▸ **Task directions**: Could you reproduce, from the records below, everything from the line with "s.readKin j) ∧" down to the line with "(4 * j < s.params.kcap", keeping both of those lines and changing nothing?

▸ **Given entries**:
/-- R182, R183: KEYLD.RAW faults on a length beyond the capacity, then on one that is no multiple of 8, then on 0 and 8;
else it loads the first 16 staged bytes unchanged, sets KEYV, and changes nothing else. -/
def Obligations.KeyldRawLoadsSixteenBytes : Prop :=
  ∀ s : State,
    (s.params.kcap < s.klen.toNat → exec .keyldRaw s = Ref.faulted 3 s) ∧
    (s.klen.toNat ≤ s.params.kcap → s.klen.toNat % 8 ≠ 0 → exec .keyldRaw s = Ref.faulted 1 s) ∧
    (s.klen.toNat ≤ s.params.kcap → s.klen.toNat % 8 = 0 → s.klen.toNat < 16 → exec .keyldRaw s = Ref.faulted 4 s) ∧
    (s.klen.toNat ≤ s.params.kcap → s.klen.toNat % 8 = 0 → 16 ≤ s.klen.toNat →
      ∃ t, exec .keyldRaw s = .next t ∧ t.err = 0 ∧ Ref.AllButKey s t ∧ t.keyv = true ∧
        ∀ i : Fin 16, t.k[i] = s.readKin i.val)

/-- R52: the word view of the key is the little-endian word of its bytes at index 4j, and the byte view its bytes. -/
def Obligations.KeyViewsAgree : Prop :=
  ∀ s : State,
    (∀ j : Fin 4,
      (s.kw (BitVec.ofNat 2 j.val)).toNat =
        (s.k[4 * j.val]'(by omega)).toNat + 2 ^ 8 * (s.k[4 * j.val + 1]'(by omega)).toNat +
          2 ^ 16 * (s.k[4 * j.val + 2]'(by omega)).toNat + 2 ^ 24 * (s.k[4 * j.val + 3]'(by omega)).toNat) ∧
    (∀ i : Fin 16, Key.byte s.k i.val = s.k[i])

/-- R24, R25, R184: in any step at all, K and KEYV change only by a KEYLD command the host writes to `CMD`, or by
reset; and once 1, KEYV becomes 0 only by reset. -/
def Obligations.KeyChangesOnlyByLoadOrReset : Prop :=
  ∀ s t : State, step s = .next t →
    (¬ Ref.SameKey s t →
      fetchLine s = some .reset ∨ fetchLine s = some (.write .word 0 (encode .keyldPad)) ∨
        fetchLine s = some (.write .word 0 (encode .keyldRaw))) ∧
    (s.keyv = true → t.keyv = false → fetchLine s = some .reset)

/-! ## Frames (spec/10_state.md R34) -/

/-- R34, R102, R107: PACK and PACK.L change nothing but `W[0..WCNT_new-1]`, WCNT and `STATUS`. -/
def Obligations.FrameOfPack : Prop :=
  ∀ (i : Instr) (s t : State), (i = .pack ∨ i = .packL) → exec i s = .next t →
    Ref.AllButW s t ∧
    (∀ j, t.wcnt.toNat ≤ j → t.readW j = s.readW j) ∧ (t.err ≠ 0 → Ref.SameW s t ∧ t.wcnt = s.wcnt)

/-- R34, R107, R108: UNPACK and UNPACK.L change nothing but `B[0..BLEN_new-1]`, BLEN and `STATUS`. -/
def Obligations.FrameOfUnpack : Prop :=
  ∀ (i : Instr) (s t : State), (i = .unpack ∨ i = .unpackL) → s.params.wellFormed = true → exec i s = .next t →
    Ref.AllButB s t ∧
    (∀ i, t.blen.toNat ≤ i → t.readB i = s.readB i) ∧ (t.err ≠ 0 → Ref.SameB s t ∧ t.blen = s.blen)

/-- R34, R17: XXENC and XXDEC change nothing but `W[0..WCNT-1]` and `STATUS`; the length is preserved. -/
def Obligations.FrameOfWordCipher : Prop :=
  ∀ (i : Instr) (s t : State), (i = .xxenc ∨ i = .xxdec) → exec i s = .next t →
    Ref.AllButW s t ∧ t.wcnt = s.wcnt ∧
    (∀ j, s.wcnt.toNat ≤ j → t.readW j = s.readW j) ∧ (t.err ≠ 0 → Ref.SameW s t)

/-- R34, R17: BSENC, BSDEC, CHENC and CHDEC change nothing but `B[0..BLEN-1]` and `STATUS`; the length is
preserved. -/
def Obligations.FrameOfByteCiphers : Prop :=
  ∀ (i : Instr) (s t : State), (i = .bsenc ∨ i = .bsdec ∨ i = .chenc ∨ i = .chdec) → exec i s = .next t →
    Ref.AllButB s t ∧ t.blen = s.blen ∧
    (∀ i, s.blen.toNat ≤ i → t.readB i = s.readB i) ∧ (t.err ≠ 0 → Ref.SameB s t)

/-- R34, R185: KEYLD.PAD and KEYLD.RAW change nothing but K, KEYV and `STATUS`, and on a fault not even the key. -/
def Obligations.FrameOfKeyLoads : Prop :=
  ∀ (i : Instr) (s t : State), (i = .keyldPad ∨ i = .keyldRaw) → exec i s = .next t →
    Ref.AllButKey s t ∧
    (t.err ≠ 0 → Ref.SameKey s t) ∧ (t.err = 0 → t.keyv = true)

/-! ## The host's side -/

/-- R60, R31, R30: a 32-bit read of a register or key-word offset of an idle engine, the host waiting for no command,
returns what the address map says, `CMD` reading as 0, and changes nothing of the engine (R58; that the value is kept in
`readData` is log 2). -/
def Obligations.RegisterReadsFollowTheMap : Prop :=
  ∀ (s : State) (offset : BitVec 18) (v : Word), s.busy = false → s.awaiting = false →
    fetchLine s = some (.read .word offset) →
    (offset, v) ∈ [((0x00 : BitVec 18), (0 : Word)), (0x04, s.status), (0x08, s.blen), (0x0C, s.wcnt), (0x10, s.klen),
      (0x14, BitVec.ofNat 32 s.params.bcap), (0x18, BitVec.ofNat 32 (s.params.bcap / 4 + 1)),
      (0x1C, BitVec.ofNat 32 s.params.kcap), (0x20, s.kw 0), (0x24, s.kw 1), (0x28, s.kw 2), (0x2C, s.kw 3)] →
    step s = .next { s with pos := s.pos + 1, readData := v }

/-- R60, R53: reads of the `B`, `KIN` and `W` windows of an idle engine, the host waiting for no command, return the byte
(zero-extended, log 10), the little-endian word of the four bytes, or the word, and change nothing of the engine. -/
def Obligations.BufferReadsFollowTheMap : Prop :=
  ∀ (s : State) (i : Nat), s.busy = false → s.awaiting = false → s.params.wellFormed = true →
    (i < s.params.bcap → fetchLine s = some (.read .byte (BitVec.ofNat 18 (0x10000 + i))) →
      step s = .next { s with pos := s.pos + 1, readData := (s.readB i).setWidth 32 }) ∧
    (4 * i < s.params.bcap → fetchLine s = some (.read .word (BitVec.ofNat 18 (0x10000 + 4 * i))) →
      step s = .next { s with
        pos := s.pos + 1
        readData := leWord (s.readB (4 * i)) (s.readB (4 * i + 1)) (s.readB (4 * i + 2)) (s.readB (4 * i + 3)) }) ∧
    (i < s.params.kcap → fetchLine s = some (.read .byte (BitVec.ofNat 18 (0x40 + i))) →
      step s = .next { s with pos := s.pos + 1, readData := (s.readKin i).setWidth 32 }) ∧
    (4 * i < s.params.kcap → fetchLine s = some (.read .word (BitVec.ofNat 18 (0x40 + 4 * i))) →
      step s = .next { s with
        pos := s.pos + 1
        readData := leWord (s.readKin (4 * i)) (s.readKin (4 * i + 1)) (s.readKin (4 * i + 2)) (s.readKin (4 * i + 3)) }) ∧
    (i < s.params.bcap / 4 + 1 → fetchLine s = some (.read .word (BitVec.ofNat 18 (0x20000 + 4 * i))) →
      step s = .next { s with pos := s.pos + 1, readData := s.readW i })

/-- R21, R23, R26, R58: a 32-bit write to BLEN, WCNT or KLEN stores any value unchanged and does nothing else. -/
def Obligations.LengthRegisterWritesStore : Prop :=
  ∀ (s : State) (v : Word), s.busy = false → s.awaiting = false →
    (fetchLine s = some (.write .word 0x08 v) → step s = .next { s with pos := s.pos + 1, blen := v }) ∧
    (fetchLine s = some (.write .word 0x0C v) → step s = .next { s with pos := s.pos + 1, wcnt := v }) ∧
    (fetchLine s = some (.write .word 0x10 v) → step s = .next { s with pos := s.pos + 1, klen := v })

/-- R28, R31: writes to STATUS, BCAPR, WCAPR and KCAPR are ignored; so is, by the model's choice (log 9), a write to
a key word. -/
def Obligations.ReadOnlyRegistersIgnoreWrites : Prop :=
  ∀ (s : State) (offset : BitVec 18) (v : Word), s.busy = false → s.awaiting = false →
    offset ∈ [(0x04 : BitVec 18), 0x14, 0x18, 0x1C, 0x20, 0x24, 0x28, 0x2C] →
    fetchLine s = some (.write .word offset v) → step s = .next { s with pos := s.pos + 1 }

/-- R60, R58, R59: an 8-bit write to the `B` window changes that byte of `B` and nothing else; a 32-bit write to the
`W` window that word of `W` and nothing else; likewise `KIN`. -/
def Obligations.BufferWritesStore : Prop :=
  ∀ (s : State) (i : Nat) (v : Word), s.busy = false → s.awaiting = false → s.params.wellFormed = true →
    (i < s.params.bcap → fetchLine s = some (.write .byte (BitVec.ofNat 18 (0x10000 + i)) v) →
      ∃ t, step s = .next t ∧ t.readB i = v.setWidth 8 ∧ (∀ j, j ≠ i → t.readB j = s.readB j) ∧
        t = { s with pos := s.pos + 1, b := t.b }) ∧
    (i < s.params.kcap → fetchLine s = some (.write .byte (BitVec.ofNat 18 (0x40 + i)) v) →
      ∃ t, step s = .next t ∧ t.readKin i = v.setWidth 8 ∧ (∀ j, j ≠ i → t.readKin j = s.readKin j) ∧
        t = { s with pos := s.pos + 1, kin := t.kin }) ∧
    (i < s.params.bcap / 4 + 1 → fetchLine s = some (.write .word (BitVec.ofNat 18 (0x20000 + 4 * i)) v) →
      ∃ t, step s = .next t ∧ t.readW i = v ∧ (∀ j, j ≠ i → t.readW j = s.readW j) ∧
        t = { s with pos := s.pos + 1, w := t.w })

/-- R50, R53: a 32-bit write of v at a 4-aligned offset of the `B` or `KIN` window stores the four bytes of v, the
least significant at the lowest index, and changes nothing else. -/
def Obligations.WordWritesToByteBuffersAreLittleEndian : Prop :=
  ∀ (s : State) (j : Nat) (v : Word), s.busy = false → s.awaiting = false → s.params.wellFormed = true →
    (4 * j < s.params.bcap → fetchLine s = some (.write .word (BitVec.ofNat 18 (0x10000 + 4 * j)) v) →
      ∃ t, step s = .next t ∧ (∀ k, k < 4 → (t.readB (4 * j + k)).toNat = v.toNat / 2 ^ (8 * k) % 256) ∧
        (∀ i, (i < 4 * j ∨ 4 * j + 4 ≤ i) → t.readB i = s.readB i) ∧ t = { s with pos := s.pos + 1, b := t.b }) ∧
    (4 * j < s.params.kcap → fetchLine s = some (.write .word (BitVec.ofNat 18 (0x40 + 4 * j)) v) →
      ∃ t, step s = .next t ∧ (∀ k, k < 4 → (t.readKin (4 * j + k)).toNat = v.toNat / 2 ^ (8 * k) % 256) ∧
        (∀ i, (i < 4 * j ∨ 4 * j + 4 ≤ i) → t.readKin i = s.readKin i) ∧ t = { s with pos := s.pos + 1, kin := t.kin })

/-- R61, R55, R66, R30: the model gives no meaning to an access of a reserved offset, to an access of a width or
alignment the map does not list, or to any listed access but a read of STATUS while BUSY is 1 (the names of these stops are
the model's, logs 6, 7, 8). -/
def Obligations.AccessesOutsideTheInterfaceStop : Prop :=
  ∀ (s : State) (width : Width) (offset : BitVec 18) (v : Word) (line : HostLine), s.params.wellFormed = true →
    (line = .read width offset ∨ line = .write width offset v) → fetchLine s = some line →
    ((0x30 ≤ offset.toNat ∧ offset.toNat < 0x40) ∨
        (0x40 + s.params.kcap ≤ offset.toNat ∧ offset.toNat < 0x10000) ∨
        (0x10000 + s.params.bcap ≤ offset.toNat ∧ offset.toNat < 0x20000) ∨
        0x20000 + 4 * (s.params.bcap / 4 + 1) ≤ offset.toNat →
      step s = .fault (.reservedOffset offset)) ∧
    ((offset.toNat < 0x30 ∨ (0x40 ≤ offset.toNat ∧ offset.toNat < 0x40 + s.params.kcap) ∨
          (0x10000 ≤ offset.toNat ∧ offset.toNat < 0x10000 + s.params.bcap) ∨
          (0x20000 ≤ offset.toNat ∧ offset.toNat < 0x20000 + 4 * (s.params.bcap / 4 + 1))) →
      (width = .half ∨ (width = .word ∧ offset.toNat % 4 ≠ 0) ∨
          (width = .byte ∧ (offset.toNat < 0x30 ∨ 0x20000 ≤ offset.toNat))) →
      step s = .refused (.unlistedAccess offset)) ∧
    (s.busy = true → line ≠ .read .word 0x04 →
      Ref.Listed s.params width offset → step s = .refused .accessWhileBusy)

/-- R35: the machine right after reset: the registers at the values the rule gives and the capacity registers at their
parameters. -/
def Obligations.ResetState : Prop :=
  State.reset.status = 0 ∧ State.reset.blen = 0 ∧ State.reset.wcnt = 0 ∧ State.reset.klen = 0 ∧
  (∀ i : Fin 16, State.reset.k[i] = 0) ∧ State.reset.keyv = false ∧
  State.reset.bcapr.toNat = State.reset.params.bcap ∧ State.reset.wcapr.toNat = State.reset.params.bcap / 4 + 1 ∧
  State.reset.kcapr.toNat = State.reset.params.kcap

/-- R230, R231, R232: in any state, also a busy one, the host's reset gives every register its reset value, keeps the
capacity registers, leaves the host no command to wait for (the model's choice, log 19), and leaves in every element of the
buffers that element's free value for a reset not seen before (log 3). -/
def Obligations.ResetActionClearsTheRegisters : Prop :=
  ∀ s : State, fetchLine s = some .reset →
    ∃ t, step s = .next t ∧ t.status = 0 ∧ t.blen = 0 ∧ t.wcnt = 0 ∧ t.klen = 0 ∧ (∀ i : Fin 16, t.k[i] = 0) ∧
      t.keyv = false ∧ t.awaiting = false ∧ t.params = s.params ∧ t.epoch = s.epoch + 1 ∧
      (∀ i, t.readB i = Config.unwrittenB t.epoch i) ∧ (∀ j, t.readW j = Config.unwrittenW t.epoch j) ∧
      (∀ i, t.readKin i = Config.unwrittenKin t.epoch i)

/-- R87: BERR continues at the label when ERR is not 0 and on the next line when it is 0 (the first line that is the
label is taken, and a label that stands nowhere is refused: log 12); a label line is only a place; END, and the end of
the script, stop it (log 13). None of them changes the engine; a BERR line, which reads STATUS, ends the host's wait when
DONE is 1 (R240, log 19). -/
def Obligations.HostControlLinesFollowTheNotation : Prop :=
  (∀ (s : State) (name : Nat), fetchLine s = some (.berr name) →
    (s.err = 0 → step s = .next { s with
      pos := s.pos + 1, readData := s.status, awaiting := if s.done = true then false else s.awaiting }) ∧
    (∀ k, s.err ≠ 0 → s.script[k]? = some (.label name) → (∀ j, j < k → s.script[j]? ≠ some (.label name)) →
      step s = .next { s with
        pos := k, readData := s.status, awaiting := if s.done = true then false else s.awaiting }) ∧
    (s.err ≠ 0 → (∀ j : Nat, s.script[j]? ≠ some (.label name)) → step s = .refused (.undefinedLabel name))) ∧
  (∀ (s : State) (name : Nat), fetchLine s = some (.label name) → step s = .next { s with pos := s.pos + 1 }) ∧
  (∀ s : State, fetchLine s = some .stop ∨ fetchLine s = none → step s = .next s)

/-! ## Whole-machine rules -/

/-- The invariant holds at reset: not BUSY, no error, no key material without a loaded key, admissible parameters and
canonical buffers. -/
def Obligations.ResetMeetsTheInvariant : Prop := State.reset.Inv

▸ **Solution for this task**:
      ∃ t, step s = .next t ∧ t.readKin i = v.setWidth 8 ∧ (∀ j, j ≠ i → t.readKin j = s.readKin j) ∧
        t = { s with pos := s.pos + 1, kin := t.kin }) ∧
    (i < s.params.bcap / 4 + 1 → fetchLine s = some (.write .word (BitVec.ofNat 18 (0x20000 + 4 * i)) v) →
      ∃ t, step s = .next t ∧ t.readW i = v ∧ (∀ j, j ≠ i → t.readW j = s.readW j) ∧
        t = { s with pos := s.pos + 1, w := t.w })

/-- R50, R53: a 32-bit write of v at a 4-aligned offset of the `B` or `KIN` window stores the four bytes of v, the
least significant at the lowest index, and changes nothing else. -/
def Obligations.WordWritesToByteBuffersAreLittleEndian : Prop :=
  ∀ (s : State) (j : Nat) (v : Word), s.busy = false → s.awaiting = false → s.params.wellFormed = true →
    (4 * j < s.params.bcap → fetchLine s = some (.write .word (BitVec.ofNat 18 (0x10000 + 4 * j)) v) →
      ∃ t, step s = .next t ∧ (∀ k, k < 4 → (t.readB (4 * j + k)).toNat = v.toNat / 2 ^ (8 * k) % 256) ∧
        (∀ i, (i < 4 * j ∨ 4 * j + 4 ≤ i) → t.readB i = s.readB i) ∧ t = { s with pos := s.pos + 1, b := t.b }) ∧
    (4 * j < s.params.kcap → fetchLine s = some (.write .word (BitVec.ofNat 18 (0x40 + 4 * j)) v) →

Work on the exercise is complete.